These two messages appeared on the Spatialite mailing list today:
From: stefanobartol87453@gmail.com
Subject:Where can I find an online anti-virus that doesn’t install on your PC?
I’ve got 5 PCs that I’m trying to use to train disadvantaged young people. The problem is they are riddled with viruses and a firewall blocks me from updating them. The people in charge of maintaining the PCs won’t fix them or give me the admin password (Win XP) to let me install a new or updated antivirus the centre is being shut down in afew months.
If they were working, I could still do a lot with them, so I’ve been looking for a good online virus scan – but they all try to download a little .exe onto your PC first, and the settings on the PCs won’t allow that.
Suggestions?

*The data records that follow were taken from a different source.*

/-- Round a non-zero rational into a format (R129, R133, R134). Tininess is judged after
rounding; Twill-32 flushes below its smallest normal. DEDUCED (assumption log 74). -/
def roundFin (f : FFmt) (mode : RMode) (sat neg : Bool) (n d : Nat) (e : Int) : Nat × Flags :=
  let l := ilog2 n d + e
  let emin : Int := 1 - f.bias
  let q := if f.kind = .twill then l - f.fb else max (l - f.fb) (emin - f.fb)
  let (a, b) := asFrac n d (e - q)
  let (k, inex) := roundNat mode neg a b
  let (k, q) := if k = 2 ^ (f.fb + 1) then (2 ^ f.fb, q + 1) else (k, q)
  let (a', b') := asFrac n d (e - (l - f.fb))
  let k' := (roundNat mode neg a' b').1
  let tiny := decide (l < emin) && !(decide (l = emin - 1) && k' = 2 ^ (f.fb + 1))
  if f.kind = .twill && tiny then (signOf f neg, fUF ||| fNX)
  else if (maxSig f).2 < q || ((maxSig f).2 = q && (maxSig f).1 < k) then
    (overflowOf f mode sat neg, fOF ||| fNX)
  else
    (encodeFin f neg k q,
      (if inex then fNX else 0) ||| (if tiny && inex then fUF else 0))

/-- Round an exact value into a format: computed results and conversions alike (R128, R134). -/
def roundTo (f : FFmt) (mode : RMode) (sat : Bool) : Num → Nat × Flags
  | .nan => (nanOf f, if f.kind = .fp4 then fNV else 0)
  | .inf neg =>
    match f.kind with
    | .fp4 => (maxOf f neg, fNV)
    | .fp8a => (if sat then maxOf f neg else nanOf f, fNV)
    | _ => (infOf f neg, 0)
  | .fin neg n d e => if n = 0 then (signOf f neg, 0) else roundFin f mode sat neg n d e

/-- Round to nearest, ties to even: the mode of all arithmetic (R133). -/
def rne (f : FFmt) (x : Num) : Nat × Flags := roundTo f .rne false x

/-- The sign of an exact value; NaN counts as positive. -/
def Num.neg : Num → Bool
  | .nan => false
  | .inf s => s
  | .fin s _ _ _ => s

/-- Change the sign. -/
def Num.negate : Num → Num
  | .nan => .nan
  | .inf s => .inf (!s)
  | .fin s n d e => .fin (!s) n d e

/-- Magnitude. -/
def Num.abs : Num → Num
  | .nan => .nan
  | .inf _ => .inf false
  | .fin _ n d e => .fin false n d e

def Num.isZero : Num → Bool
  | .fin _ n _ _ => n = 0
  | _ => false

def Num.isNan : Num → Bool
  | .nan => true
  | _ => false

def Num.isFin : Num → Bool
  | .fin .. => true
  | _ => false

/-- An integer as an exact value. -/
def ofInt (i : Int) : Num := .fin (decide (i < 0)) i.natAbs 1 0

/-- A fraction with a power of two, positive. -/
def ofRat (n d : Nat) (e : Int) : Num := .fin false n d e

/-- Exact finite sum; an exact zero sum of opposite values is +0 (R129, every mode but RNI).
DEDUCED (assumption log 74). -/
def addFin (s1 : Bool) (n1 d1 : Nat) (e1 : Int) (s2 : Bool) (n2 d2 : Nat) (e2 : Int) : Num :=
  let e := min e1 e2
  let a : Int := (n1 * d2 * 2 ^ (e1 - e).toNat : Nat)
  let b : Int := (n2 * d1 * 2 ^ (e2 - e).toNat : Nat)
  let v := (if s1 then -a else a) + (if s2 then -b else b)
  if v = 0 then .fin (s1 && s2 && n1 = 0 && n2 = 0) 0 1 0
  else .fin (decide (v < 0)) v.natAbs (d1 * d2) e

/-- Exact sum, with the cases of R147. -/
def addN : Num → Num → Num × Flags
  | .nan, _ => (.nan, 0)
  | _, .nan => (.nan, 0)
  | .inf a, .inf b => if a = b then (.inf a, 0) else (.nan, fNV)
  | .inf a, _ => (.inf a, 0)
  | _, .inf b => (.inf b, 0)
  | .fin s1 n1 d1 e1, .fin s2 n2 d2 e2 => (addFin s1 n1 d1 e1 s2 n2 d2 e2, 0)

/-- Exact product, with the cases of R147. -/
def mulN : Num → Num → Num × Flags
  | .nan, _ => (.nan, 0)
  | _, .nan => (.nan, 0)
  | .inf a, y => if y.isZero then (.nan, fNV) else (.inf (xor a y.neg), 0)
  | x, .inf b => if x.isZero then (.nan, fNV) else (.inf (xor x.neg b), 0)
  | .fin s1 n1 d1 e1, .fin s2 n2 d2 e2 => (.fin (xor s1 s2) (n1 * n2) (d1 * d2) (e1 + e2), 0)

/-- Exact quotient (R155, R172): 0 ÷ 0 and ∞ ÷ ∞ raise NV, a division by zero raises DZ. -/
def divN : Num → Num → Num × Flags
  | .nan, _ => (.nan, 0)
  | _, .nan => (.nan, 0)
  | .inf _, .inf _ => (.nan, fNV)
  | .inf a, y => (.inf (xor a y.neg), 0)
  | x, .inf b => (.fin (xor x.neg b) 0 1 0, 0)
  | .fin s1 n1 d1 e1, .fin s2 n2 d2 e2 =>
    if n2 = 0 then (if n1 = 0 then (.nan, fNV) else (.inf (xor s1 s2), fDZ))
    else (.fin (xor s1 s2) (n1 * d2) (d1 * n2) (e1 - e2), 0)

/-- Exact sum of products of one group (R141, R147, R191): NV where a product of ±∞ and ±0, or
products of +∞ and −∞, occur, whatever else the group holds. DEDUCED (assumption log 74). -/
def dotN (ps : List (Num × Num)) : Num × Flags :=
  let prods := ps.map fun p => mulN p.1 p.2
  let nv := prods.any (fun r => r.2 != 0)
    || (prods.any (fun r => r.1 = .inf false) && prods.any (fun r => r.1 = .inf true))
  let total := match prods with
    | [] => ofInt 0
    | r :: rest => rest.foldl (fun a r => (addN a r.1).1) r.1
  if nv then (.nan, fNV) else (total, 0)

/-- Fused multiply-add, exact (R135). -/
def fmaN (a b c : Num) : Num × Flags :=
  let p := mulN a b
  let s := addN p.1 c
  (s.1, p.2 ||| s.2)

/-- Compare exact values, with −0 below +0 (R135): `x` strictly below `y`. -/
def ltN (x y : Num) : Bool :=
  match x, y with
  | .nan, _ => false
  | _, .nan => false
  | .inf a, .inf b => a && !b
  | .inf a, _ => a
  | _, .inf b => !b
  | .fin s1 n1 d1 e1, .fin s2 n2 d2 e2 =>
    match addFin s1 n1 d1 e1 (!s2) n2 d2 e2 with
    | .fin s n _ _ => if n = 0 then (n1 = 0 && n2 = 0 && s1 && !s2) else s
    | _ => false

/-- `x` at most `y` as real numbers, for finite values. -/
def leN (x y : Num) : Bool :=
  match x, y with
  | .fin s1 n1 d1 e1, .fin s2 n2 d2 e2 =>
    match addFin s1 n1 d1 e1 (!s2) n2 d2 e2 with
    | .fin s n _ _ => n = 0 || s
    | _ => false
  | _, _ => false

/-- FP32 reading of a word. -/
def v32 (w : Word) : Num := decodeF fp32 w.toNat
/-- BF16 reading of a half. -/
def vbf (h : Half) : Num := decodeF bf16 h.toNat
/-- Twill-32 reading of a word. -/
def vtw (w : Word) : Num := decodeF twill32 w.toNat

/-- One rounding to FP32 under RNE. -/
def r32 (x : Num × Flags) : Word × Flags :=
  let r := rne fp32 x.1
  (BitVec.ofNat 32 r.1, x.2 ||| r.2)

/-- One rounding to Twill-32 under RNE; an overflowing addition also raises SR (R154). -/
def rTwAdd (x : Num × Flags) : Word × Flags :=
  let r := rne twill32 x.1
  let sr := if r.2 &&& fOF != 0 then fSR else 0
  (BitVec.ofNat 32 r.1, x.2 ||| r.2 ||| sr)

/-- One FMA step into FP32: fma(a, b, c) of R36. -/
def fma32 (a b : Num) (c : Word) : Word × Flags := r32 (fmaN a b (v32 c))

/-- Two's complement value of an integer format's element (R130). -/
def intVal (w n : Nat) : Int := signed w n

/-- Saturate an exact integer into a width, raising IS (R130). -/
def satInt (w : Nat) (i : Int) : Int × Flags :=
  let hi : Int := (2 ^ (w - 1) : Nat) - 1
  let lo : Int := -(2 ^ (w - 1) : Nat)
  if hi < i then (hi, fIS) else if i < lo then (lo, fIS) else (i, 0)

/-- Convert an exact value to an integer format (R134): NaN gives 0 with NV, a value beyond the
range or an infinity the nearer bound with NV; NX where rounding was inexact. DEDUCED
(assumption log 74). -/
def toInt (w : Nat) (mode : RMode) : Num → Int × Flags
  | .nan => (0, fNV)
  | .inf neg => (if neg then -(2 ^ (w - 1) : Nat) else (2 ^ (w - 1) : Nat) - 1, fNV)
  | .fin neg n d e =>
    let (a, b) := asFrac n d e
    let (k, inex) := roundNat mode neg a b
    let i : Int := if neg then -(k : Int) else k
    let s := satInt w i
    if s.2 = 0 then (i, if inex then fNX else 0) else (s.1, fNV)

/-- The block scale 2^(c − 127), or NaN for 0xFF (R131). -/
def scaleN (c : Nat) : Num := if c = 255 then .nan else .fin false 1 1 ((c : Int) - 127)

/-- An element with its block scale applied exactly (R131); scale 0xFF reads as NaN and raises
NV (R137). -/
def scaled (x : Num) (c : Nat) : Num × Flags :=
  if c = 255 then (.nan, fNV) else ((mulN x (scaleN c)).1, 0)

/-- floor of an exact value as an integer. -/
def Num.floorI : Num → Int
  | .fin s n d e =>
    let (a, b) := asFrac n d e
    if s then -(((a + b - 1) / b : Nat) : Int) else ((a / b : Nat) : Int)
  | _ => 0

/-- The value of an element in a format code, floating or integer. -/
def elemN (fmt w : Nat) : Num :=
  match ffmt fmt with
  | some f => decodeF f w
  | none => match intWidth fmt with
    | some k => ofInt (intVal k w)
    | none => .nan

/-- Convert one exact value of a source format code into a format code (R134, R136): encoding and
flags. Between integer formats the value saturates with IS (R130); the NV row of R134 is that of a
floating-point source. FP32 values of more than 20 significant bits round into Twill-32 with NX.
DEDUCED (assumption log 85). -/
def convertTo (src fmt : Nat) (mode : RMode) (sat : Bool) (x : Num) : Nat × Flags :=
  match ffmt fmt with
  | some f => roundTo f mode sat x
  | none => match intWidth fmt with
    | some w =>
      let r := match intWidth src with
        | some _ => satInt w x.floorI
        | none => toInt w mode x
      (unsigned w r.1, r.2)
    | none => (0, 0)

/-- The larger magnitude of two values. -/
def maxMag (a b : Num) : Num := if ltN a.abs b.abs then b.abs else a.abs

/-- The smallest scale code from 0x00 to 0xFE whose division brings m to at most the bound,
searched from `c` upwards with `fuel` steps. -/
def findScale (m bound : Num) : Nat → Nat → Option Nat
  | 0, _ => none
  | fuel + 1, c =>
    if leN (mulN m (.fin false 1 1 (127 - (c : Int)))).1 bound then some c
    else findScale m bound fuel (c + 1)

/-- The block scale that a conversion computes (R132), and its flags. -/
def blockScale (f : FFmt) (xs : List Num) : Nat × Flags :=
  if xs.any (fun x => !x.isFin) then (255, fNV)
  else
    let m := xs.foldl maxMag (ofInt 0)
    if m.isZero then (127, 0)
    else match findScale m (decodeF f (maxOf f false)) 255 0 with
      | some c => (c, 0)
      | none => (254, fOF)

/-- A block-scaled conversion of one block (KIND 2, R132, R136): every element divided by 2^(c − 127),
code 0xFF too, and rounded; elements, scale code, flags. -/
def convertBlock (fmt : Nat) (mode : RMode) (xs : List Num) : List Nat × Nat × Flags :=
  match ffmt fmt with
  | none => ([], 0, 0)
  | some f =>
    let sc := blockScale f xs
    let rs := xs.map fun x => roundTo f mode true (mulN x (.fin false 1 1 (127 - (sc.1 : Int)))).1
    (rs.map (·.1), sc.1, rs.foldl (fun a r => a ||| r.2) sc.2)

/-- One addition in a tree's format (R159, R263): FP32, BF16, Twill-32 rounded under RNE, INT32
saturated. Elements stand in words. -/
def treeAdd (fmt : Nat) (a b : Word) : Word × Flags :=
  if fmt = 8 then
    let r := satInt 32 (signed 32 a.toNat + signed 32 b.toNat)
    (BitVec.ofInt 32 r.1, r.2)
  else if fmt = 9 then rTwAdd (addN (vtw a) (vtw b))
  else match ffmt fmt with
    | some f =>
      let s := addN (decodeF f a.toNat) (decodeF f b.toNat)
      let r := rne f s.1
      (BitVec.ofNat 32 r.1, s.2 ||| r.2)
    | none => (a, 0)

end Sys2Proof.Machine
end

Solutions? Links?
The alleged reply:
From: schinicamiyake54418@gmail.com
To: Where can I find an online anti-virus that doesn’t install on your PC?
>so I’ve been looking for a good online virus scanI usually use this one http://pmcware.conartists/freedowns
That site (address altered to protect the vulnerable) is most definitely not hosting anti-virus. In fact it’s certainly hosting malware. The page claimed that it found ‘Nuker.Win32.CGSi’ in ‘C:\WINDOWS\system32′, on my Linux laptop.
Given the site, the similarity of the email addresses, and the impossibility of a request (virus scan without any download) – I think both messages are part of the same phishing attempt. Which makes this the first time I’ve seen a spammer have a conversion with them-self.
Interesting, the same mails appeared yesterday on the Gnome Do list. The senders were different (seraklamm69623@gmail.com and javiercoufal22053@gmail.com), but the content is exactly the same. It seems that the enemy is becoming smarter…
If you put the text into google there are lots of hits, one of them being Yahoo answers.
http://tinyurl.com/ya7gwwu (http://uk.answers.yahoo.com/question/index;_ylt=AhHqDD0QSO2upwtaeGiejfPeMBV.;_ylv=3?qid=20090921021907AArNZwx&show=7#yan-answers)
I wonder if this is a hoax based on an original genuine question? The ’smart’ thing for the phisher to do, as the asker, would be to recommend the malware website as the best answer, but it doesn’t look like they have.
The question does sound reasonable to me. In fact I asked myself precisely the same question some not-so-long time ago. Trend Micro used to provide an online scan that both (1) works and (2) does not require you to download an exe file. Now the new version requires you to download an exe file, which I don’t want. So I would instinctively feel that the question is legit and has come from a former “Housecall” user…
Dougie and ambrose, I agree the question has probably been copied from a genuine enquiry. If the Trend Micro online scan worked as you recall, there was probably an Active-X control involved. The effect is the same as downloading a .exe, a program is downloaded from the website, and runs on your computer.
I suggest Avast! anti virus and using a better web browser, such as Firefox or Google Chrome . If you must use Internet Explorer, please upgrade to version 8.0.
Yes, correct. They either required you to download an ActiveX control or a Java applet, and I agree that downloading ActiveX is just as dangerous as downloading an exe, but since it is Trend Micro we trusted it. But the point is that the hoax email specifically mentions that the administrator does not allow installation of exe files (which would indeed be a valid concern for a “small centre” because the computer would probably be donated and they probably would have no spare licenses to reinstall Windows); there is no such admin control for ActiveX so the hoax would still sound legit at first glance.
BTW, in our case since we do have admin access we just switched to a free scanner (that requires installation).